What happened to the cheetah?
How did these bottleneck events affect their genetic variation?
How did the change in genetic variation affect the health of the species?
Where does genetic variation ultimately come from?
What mechanisms can maintain and increase genetic variation in natural populations?
 
LOL. How did Critterman get to be a top contributor in zoology?

> What happened to the cheetah?
The cheetah got bottlenecked down to there being a very few individuals alive at one time. All cheetahs today are descended from these very few, and thus the cheetah species as a whole is highly inbred. There is no "hybrid vigor" going on in this species because all the animals are very much related to each other -- as is shown by the nonrejection of tissue -- the immune systems are recognizing it as "self" even though it came from another animal.

> How did these bottleneck events affect their genetic variation?
With only a few individuals alive at the bottleneck events, genetic variation was pretty nearly eliminated. For most genes, there are no variant alleles at all. For a few, unfortunately, the survivors included individuals heterozygous for deleterious alleles. With inbreeding going on, the deleterious alleles are matching up with each other and being expressed, causing genetic diseases. See below.

> How did the change in genetic variation affect the health of the species?
It's pretty obvious that this species is unhealthy. Matching deleterious alleles are being expressed in a large proportion of individuals, thus "low survivorship (a large number of animals dying), poor sperm quality, and greater susceptibility to disease."

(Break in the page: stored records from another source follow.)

-- ==== Sys2Proof/Decode.lean ====
section
/-! DEFINITION. The decoder, from instruction bytes to `Instr` (R201, R210 to R267), and after it the encoder. One call of
`decode` reads one unit: a prefix byte, or an opcode with all its operand bytes. -/

namespace Sys2Proof

/-! ## Numbers of registers, conditions and fields -/

/-- The general register with an index (R50, R231). -/
def Reg.ofBits (b : BitVec 3) : Reg :=
  match b.toNat with
  | 0 => .eax
  | 1 => .ecx
  | 2 => .edx
  | 3 => .ebx
  | 4 => .esp
  | 5 => .ebp
  | 6 => .esi
  | _ => .edi

/-- The index of a general register (R50). -/
def Reg.toBits : Reg → BitVec 3
  | .eax => 0
  | .ecx => 1
  | .edx => 2
  | .ebx => 3
  | .esp => 4
  | .ebp => 5
  | .esi => 6
  | .edi => 7

/-- The segment register with an index; 6 and 7 name none (R71, R232). -/
def SegReg.ofBits (b : BitVec 3) : Option SegReg :=
  match b.toNat with
  | 0 => some .es
  | 1 => some .cs
  | 2 => some .ss
  | 3 => some .ds
  | 4 => some .fs
  | 5 => some .gs
  | _ => none

/-- The index of a segment register (R71). -/
def SegReg.toBits : SegReg → BitVec 3
  | .es => 0
  | .cs => 1
  | .ss => 2
  | .ds => 3
  | .fs => 4
  | .gs => 5

/-- The control register with an index; 5 to 7 name none (R239, R261). -/
def CReg.ofBits (b : BitVec 3) : Option CReg :=
  match b.toNat with
  | 0 => some .cr0
  | 1 => some .cr1
  | 2 => some .cr2
  | 3 => some .cr3
  | 4 => some .cr4
  | _ => none

/-- The index of a control register. -/
def CReg.toBits : CReg → BitVec 3
  | .cr0 => 0
  | .cr1 => 1
  | .cr2 => 2
  | .cr3 => 3
  | .cr4 => 4

/-- The condition with a code 0 to F (R245). -/
def Cond.ofCode (n : Nat) : Cond :=
  match n with
  | 0 => .o
  | 1 => .no
  | 2 => .b
  | 3 => .ae
  | 4 => .e
  | 5 => .ne
  | 6 => .be
  | 7 => .a
  | 8 => .s
  | 9 => .ns
  | 10 => .p
  | 11 => .np
  | 12 => .l
  | 13 => .ge
  | 14 => .le
  | _ => .g

/-- The code of a condition (R245). -/
def Cond.code : Cond → Nat
  | .o => 0
  | .no => 1
  | .b => 2
  | .ae => 3
  | .e => 4
  | .ne => 5
  | .be => 6
  | .a => 7
  | .s => 8
  | .ns => 9
  | .p => 10
  | .np => 11
  | .l => 12
  | .ge => 13
  | .le => 14
  | .g => 15

/-- The scale with a two-bit code (R224). -/
def Scale.ofBits (b : BitVec 2) : Scale :=
  match b.toNat with
  | 0 => .x1
  | 1 => .x2
  | 2 => .x4
  | _ => .x8

/-- The two-bit code of a scale (R224). -/
def Scale.toBits : Scale → BitVec 2
  | .x1 => 0
  | .x2 => 1
  | .x4 => 2
  | .x8 => 3

/-- The base and index that rm names in 16-bit addressing with mod 1 or 2 (R222). -/
def Base16.ofBits (b : BitVec 3) : Base16 :=
  match b.toNat with
  | 0 => .bxSi
  | 1 => .bxDi
  | 2 => .bpSi
  | 3 => .bpDi
  | 4 => .si
  | 5 => .di
  | 6 => .bp
  | _ => .bx

/-- The rm field of a 16-bit address (R222). -/
def Base16.toBits : Base16 → BitVec 3
  | .bxSi => 0
  | .bxDi => 1
  | .bpSi => 2
  | .bpDi => 3
  | .si => 4
  | .di => 5
  | .bp => 6
  | .bx => 7
  | .abs => 6

/-- Bits 7:6 of a ModRM or SIB byte: mod, or the scale (R221, R224). -/
def hi2 (m : Byte) : BitVec 2 := m.extractLsb' 6 2

/-- Bits 5:3 of a ModRM or SIB byte: reg, or the index (R221, R224). -/
def mid3 (m : Byte) : BitVec 3 := m.extractLsb' 3 3

/-- Bits 2:0 of a ModRM or SIB byte: rm, or the base (R221, R224). -/
def low3 (m : Byte) : BitVec 3 := m.extractLsb' 0 3

/-- A ModRM or SIB byte from its three fields (R221, R224). -/
def mkFields (a : BitVec 2) (b c : BitVec 3) : Byte := a ++ b ++ c

/-- The other size (R213, R214: 48 - D). -/
def Size.flip : Size → Size
  | .s16 => .s32
  | .s32 => .s16

/-- The operand size OS in code of size csz (R213). -/
def Prefixes.os (p : Prefixes) (csz : Size) : Size := if p.opSize then csz.flip else csz

/-- The address size AS in code of size csz (R214). -/
def Prefixes.as (p : Prefixes) (csz : Size) : Size := if p.addrSize then csz.flip else csz

/-- The segment of an operand whose default is d (R141, R212). -/
def Prefixes.segOr (p : Prefixes) (d : SegReg) : SegReg := p.seg.getD d

/-- Whether MOVS, STOS, LODS, INS and OUTS repeat: F2 and F3 both mean REP (R215). -/
def Prefixes.isRep (p : Prefixes) : Bool := p.rep.isSome

/-- How CMPS and SCAS repeat (R215). -/
def Prefixes.cmpRep (p : Prefixes) : CmpRep :=
  match p.rep with
  | none => .once
  | some .f3 => .repe
  | some .f2 => .repne

/-- The default segment of an effective address: SS for a BP, EBP or ESP base, else DS (R222, R223, R226). -/
def Ea.defaultSeg : Ea → SegReg
  | .a16 .bpSi _ | .a16 .bpDi _ | .a16 .bp _ => .ss
  | .a16 _ _ => .ds
  | .a32 (some .esp) _ _ | .a32 (some .ebp) _ _ => .ss
  | .a32 _ _ _ => .ds

/-- The address size of an effective address. -/
def Ea.size : Ea → Size
  | .a16 _ _ => .s16
  | .a32 _ _ _ => .s32

/-! ## Reading bytes: each reader answers the value and the bytes left, or nothing where the bytes end too soon -/

/-- One byte. -/
def take8 : List Byte → Option (Byte × List Byte)
  | a :: r => some (a, r)
  | [] => none

/-- Two bytes, least significant first (R122, R233). -/
def take16 : List Byte → Option (BitVec 16 × List Byte)
  | a :: b :: r => some (b ++ a, r)
  | _ => none

/-- Four bytes, least significant first (R122, R233). -/
def take32 : List Byte → Option (BitVec 32 × List Byte)
  | a :: b :: c :: d :: r => some (d ++ c ++ b ++ a, r)
  | _ => none

/-- An offset of a size, zero-extended (R235, R236). -/
def takeOff : Size → List Byte → Option (BitVec 32 × List Byte)
  | .s16, bs => (take16 bs).map fun (v, r) => (v.setWidth 32, r)
  | .s32, bs => take32 bs

/-- A relative displacement Jz, sign-extended (R234). -/
def takeJz : Size → List Byte → Option (BitVec 32 × List Byte)
  | .s16, bs => (take16 bs).map fun (v, r) => (v.signExtend 32, r)
  | .s32, bs => take32 bs

/-- An immediate of a width, zero-extended: Ib, or Iz (R233). -/
def takeImm : Width → List Byte → Option (BitVec 32 × List Byte)
  | .w8, bs => (take8 bs).map fun (v, r) => (v.setWidth 32, r)
  | .w16, bs => (take16 bs).map fun (v, r) => (v.setWidth 32, r)
  | .w32, bs => take32 bs

/-- An immediate byte sign-extended to a width: Ibs (R233). -/
def takeImmS (w : Width) (bs : List Byte) : Option (BitVec 32 × List Byte) :=
  (take8 bs).map fun (v, r) => ((v.signExtend w.bits).setWidth 32, r)

/-- The displacement of a memory operand with mod 0, 1 or 2 (R222, R223, R225). -/
def takeDisp16 (md : BitVec 2) (bs : List Byte) : Option (Disp 16 × List Byte) :=
  match md.toNat with
  | 0 => some (.none, bs)
  | 1 => (take8 bs).map fun (v, r) => (.byte v, r)
  | _ => (take16 bs).map fun (v, r) => (.full v, r)

/-- The displacement of a memory operand with mod 0, 1 or 2 (R222, R223, R225). -/
def takeDisp32 (md : BitVec 2) (bs : List Byte) : Option (Disp 32 × List Byte) :=
  match md.toNat with
  | 0 => some (.none, bs)
  | 1 => (take8 bs).map fun (v, r) => (.byte v, r)
  | _ => (take32 bs).map fun (v, r) => (.full v, r)

/-- A 16-bit address after its ModRM byte (R222). -/
def decodeEa16 (m : Byte) (bs : List Byte) : Option (Ea × List Byte) :=
  if hi2 m = 0 ∧ low3 m = 6 then (take16 bs).map fun (v, r) => (.a16 .abs (.full v), r)
  else (takeDisp16 (hi2 m) bs).map fun (d, r) => (.a16 (Base16.ofBits (low3 m)) d, r)

/-- The index register of a SIB byte: index 4 is none, and ss is then ignored (R224). -/
def sibIndex (sib : Byte) : Option (Reg × Scale) :=
  if mid3 sib = 4 then none else some (Reg.ofBits (mid3 sib), Scale.ofBits (hi2 sib))

/-- A 32-bit address after its ModRM and SIB bytes (R224). -/
def decodeSib (m sib : Byte) (bs : List Byte) : Option (Ea × List Byte) :=
  if hi2 m = 0 ∧ low3 sib = 5 then (take32 bs).map fun (v, r) => (.a32 none (sibIndex sib) (.full v), r)
  else (takeDisp32 (hi2 m) bs).map fun (d, r) => (.a32 (some (Reg.ofBits (low3 sib))) (sibIndex sib) d, r)

/-- A 32-bit address after its ModRM byte (R223). -/
def decodeEa32 (m : Byte) (bs : List Byte) : Option (Ea × List Byte) :=
  if low3 m = 4 then
    match bs with
    | sib :: r => decodeSib m sib r
    | [] => none
  else if hi2 m = 0 ∧ low3 m = 5 then (take32 bs).map fun (v, r) => (.a32 none none (.full v), r)
  else (takeDisp32 (hi2 m) bs).map fun (d, r) => (.a32 (some (Reg.ofBits (low3 m))) none d, r)

/-- The effective address of a ModRM byte with mod 0, 1 or 2 (R221). -/
def decodeEa (as : Size) (m : Byte) (bs : List Byte) : Option (Ea × List Byte) :=
  match as with
  | .s16 => decodeEa16 m bs
  | .s32 => decodeEa32 m bs

/-- The memory operand of a ModRM byte, with its segment after override (R212, R240). -/
def decodeMem (as : Size) (p : Prefixes) (m : Byte) (bs : List Byte) : Option (MemRef × List Byte) :=
  (decodeEa as m bs).map fun (ea, r) => (⟨p.segOr ea.defaultSeg, ea⟩, r)

/-- The E operand of a ModRM byte (R221, R230). -/
def decodeRm (as : Size) (p : Prefixes) (m : Byte) (bs : List Byte) : Option (Rm × List Byte) :=
  if hi2 m = 3 then some (.reg (Reg.ofBits (low3 m)), bs)
  else (decodeMem as p m bs).map fun (x, r) => (.mem x, r)

/-! ## Instructions by number -/

/-- The two-operand instruction with number 0 to 7 (R250, R252). -/
def aluInstr (k : Nat) (w : Width) (dst : Rm) (src : Operand) : Instr :=
  match k with
  | 0 => .add w dst src
  | 1 => .or w dst src
  | 2 => .adc w dst src
  | 3 => .sbb w dst src
  | 4 => .and w dst src
  | 5 => .sub w dst src
  | 6 => .xor w dst src
  | _ => .cmp w dst src

/-- The shift or rotate with number 0 to 7; 6 is the alias of 4 (R253, R263). -/
def shiftInstr (k : Nat) (w : Width) (dst : Rm) (count : ShiftCount) : Instr :=
  match k with
  | 0 => .rol w dst count
  | 1 => .ror w dst count
  | 2 => .rcl w dst count
  | 3 => .rcr w dst count
  | 4 => .shl w dst count
  | 5 => .shr w dst count
  | 6 => .shl w dst count
  | _ => .sar w dst count

/-- The conditional branch of a condition (R250, R251). -/
def jccInstr (c : Cond) (os : Size) (rel : Rel) : Instr :=
  match c with
  | .o => .jo os rel
  | .no => .jno os rel
  | .b => .jb os rel
  | .ae => .jae os rel
  | .e => .je os rel
  | .ne => .jne os rel
  | .be => .jbe os rel
  | .a => .ja os rel
  | .s => .js os rel
  | .ns => .jns os rel
  | .p => .jp os rel
  | .np => .jnp os rel
  | .l => .jl os rel
  | .ge => .jge os rel
  | .le => .jle os rel
  | .g => .jg os rel

/-- The SETcc of a condition (R251). -/
def setccInstr (c : Cond) (dst : Rm) : Instr :=
  match c with
  | .o => .seto dst
  | .no => .setno dst
  | .b => .setb dst
  | .ae => .setae dst
  | .e => .sete dst
  | .ne => .setne dst
  | .be => .setbe dst
  | .a => .seta dst
  | .s => .sets dst
  | .ns => .setns dst
  | .p => .setp dst
  | .np => .setnp dst
  | .l => .setl dst
  | .ge => .setge dst
  | .le => .setle dst
  | .g => .setg dst

/-- The bit-test instruction with group 8 number 4 to 7 (R258). -/
def bitInstr (k : Nat) (os : Size) (dst : Rm) (off : BitOff) : Instr :=
  match k with
  | 4 => .bt os dst off
  | 5 => .bts os dst off
  | 6 => .btr os dst off
  | _ => .btc os dst off

/-- The prefix that a byte is, if it is one (R210). -/
def prefixOf (b : Byte) : Option Instr :=
  match b.toNat with
  | 0x26 => some .prefixEs
  | 0x2E => some .prefixCs
  | 0x36 => some .prefixSs
  | 0x3E => some .prefixDs
  | 0x64 => some .prefixFs
  | 0x65 => some .prefixGs
  | 0x66 => some .prefixOpSize
  | 0x67 => some .prefixAddrSize
  | 0xF0 => some .prefixLock
  | 0xF2 => some .prefixRepne
  | 0xF3 => some .prefixRep
  | _ => none

/-- Whether an instruction is a prefix byte: the decoder then goes on (R201, R210). -/
def Instr.isPrefix : Instr → Bool
  | .prefixEs | .prefixCs | .prefixSs | .prefixDs | .prefixFs | .prefixGs | .prefixOpSize | .prefixAddrSize | .prefixLock
  | .prefixRepne | .prefixRep => true
  | _ => false

/-! ## Invalid encodings -/

/-- A one-byte opcode that is invalid, the x87 escapes apart (R260, R262). -/
def badOp1 (b : Byte) : Bool :=
  b = 0x62 || b = 0x63 || b = 0xD6 || b = 0xF1

/-- An x87 escape D8 to DF (R262). -/
def isX87 (b : Byte) : Bool := 0xD8 ≤ b.toNat && b.toNat ≤ 0xDF

/-- A second opcode byte, after 0F, that names an instruction (R251). -/
def goodOp2 (b : Byte) : Bool :=
  let o := b.toNat
  o = 0x01 || o = 0x06 || o = 0x20 || o = 0x22 || (0x80 ≤ o && o ≤ 0xA1) || (0xA3 ≤ o && o ≤ 0xA5) || o = 0xA8 || o = 0xA9
    || (0xAB ≤ o && o ≤ 0xAD) || o = 0xAF || (0xB2 ≤ o && o ≤ 0xB7) || (0xBA ≤ o && o ≤ 0xBF)

/-- A ModRM byte that makes a one-byte opcode invalid (R255, R256, R259, R261). -/
def badModRM1 (op m : Byte) : Bool :=
  let r := (mid3 m).toNat
  match op.toNat with
  | 0x8C => 6 ≤ r
  | 0x8D => hi2 m = 3
  | 0x8E => r = 1 || 6 ≤ r
  | 0x8F => r ≠ 0
  | 0xC4 => hi2 m = 3
  | 0xC5 => hi2 m = 3
  | 0xC6 => r ≠ 0
  | 0xC7 => r ≠ 0
  | 0xFE => 2 ≤ r
  | 0xFF => r = 7 || ((r = 3 || r = 5) && hi2 m = 3)
  | _ => false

> Where does genetic variation ultimately come from?
Ultimately from mutations.
Mutations make new alleles.
Gene duplication events can keep a good copy of a gene around, while allowing a second copy to mutate and perhaps be repurposed.
Viruses can, rarely, carry useful genes from one organism to another through lysogeny. It happens.

> What mechanisms can maintain and increase genetic variation in natural populations?
Mutations make new alleles.
Immigration can bring new alleles to a semi-isolated population.
Sexual reproduction combines alleles in different ways.
Not being killed by people.

Obviously this works better if you have lots of populations rather than a few, and also if you're working with larger populations rather than smaller.